No, I snapped in reply. Try someone else.
“Irena?” Coyle shivered beneath the sheets.
“Yes?”
“Where’s Max?”
“Who’s Max?”
“You were him until you were Irena. What did you do with him?”
“Left him sedated in the service station lavatory. I may have punched him too – only a little.”
“He’s a good man.”
“Yeah,” I sighed. “He was probably following orders too. Sorry about this.” I slipped the needle under his skin, and though his lips curled and his eyes narrowed, he stayed still as the contents of the hypodermic entered his bloodstream. “Fingers,” I said, and he obediently pressed three fingers over the cotton wool I laid over the vein. “Pressure for two minutes.”
“What was it?”
“Sedative.
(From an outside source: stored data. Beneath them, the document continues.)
/-- N of a window that a record opens, and the class that it rests on under LH_SEV_CFG; none when the record is not counted (R345 to R347). -/
def countN (s : State) (r : Rec) (byCtx : Bool) : Option (Nat × Option Cls) :=
  match override s r.kind with
  | some o => if o.n = 0 then none else some (o.n.toNat, none)
  | none =>
    if byCtx then some (clamp 1 255 s.coll.corrN.toNat, none)
    else (plainN s r.cls).map fun n => (n, some r.cls)

/-- An open window counts the record: a change of the registers applies to later windows (R346, Table 11.5). -/
def countsIn (s : State) (p : Pair) (r : Rec) : Bool :=
  match p.basis with
  | none => true
  | some c => r.cls == c || (plainN s r.cls).isSome

/-- A pair is the one of a record. -/
def Pair.of (p : Pair) (src : Nat) (isCtx : Bool) (kind : BitVec 12) : Bool := p.src == src && p.isCtx == isCtx && p.kind == kind

/-- Open windows that the counting table holds (R348). -/
abbrev pairLimit : Nat := 65536

/-- Counts one record in its context pair or its source pair: the record as raised, and the state with that pair; a context pair that would be raised ends its context, where it is FAULTED, instead (R345, R347, Table 5.2). -/
def countAs (s : State) (r : Rec) (byCtx : Bool) : Rec × State :=
  let src := if byCtx then r.ctx.getD 0 else r.src
  match s.coll.pairs.find? fun p => p.of src byCtx r.kind with
  | some p => if countsIn s p r then settle s r { p with total := p.total + r.count } byCtx else (r, s)
  | none =>
    match countN s r byCtx with
    | none => (r, s)
    | some (n, basis) =>
      if pairLimit ≤ s.coll.pairs.length then (r, s.onColl fun c => { c with countOvf := satAdd 0xFF c.countOvf 1 })
      else settle s r { src := src, isCtx := byCtx, kind := r.kind, total := r.count, n := n, basis := basis } byCtx
where
  /-- The pair after its new total: raised from N on. -/
  settle (s : State) (r : Rec) (p : Pair) (byCtx : Bool) : Rec × State :=
    let put (q : Pair) : State := s.onColl fun c => { c with pairs := c.pairs.filter (fun x => !x.of q.src q.isCtx q.kind) ++ [q] }
    if p.total < p.n then (r, put p)
    else if byCtx then
      let s := put { p with raised := true }
      (r, if (s.eng.ctxs.get p.src).map (·.st) = some .faulted then endCtx s p.src stFenced else s)
    else
      let cls := r.cls.raise
      ({ r with cls := cls, raised := r.raised || cls != r.cls },
        put { p with raised := true, raisedHigh := p.raisedHigh || decide (2 ≤ cls.rank) })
You’re going to have to sleep at some point.”
“Why?”
“Because it’s sleep or dead.”
“I don’t… understand why you need me,” and already his voice was thickening. “You said you had what you needed to take down Aquarius. Why… do you need me?”
I shrugged, swinging my legs up to balance precariously on the corner of bed he wasn’t already inhabiting, leaning back against the wall. “You shot my last ally. And it’s always useful to have an obliging body.”
“Is that what I am?” His eyes were drifting shut, his lips barely shaping the sounds.
“No. You’re… something else.”
He perhaps wanted to speak, but no words came.
I doubt I’d care for anything he had to say.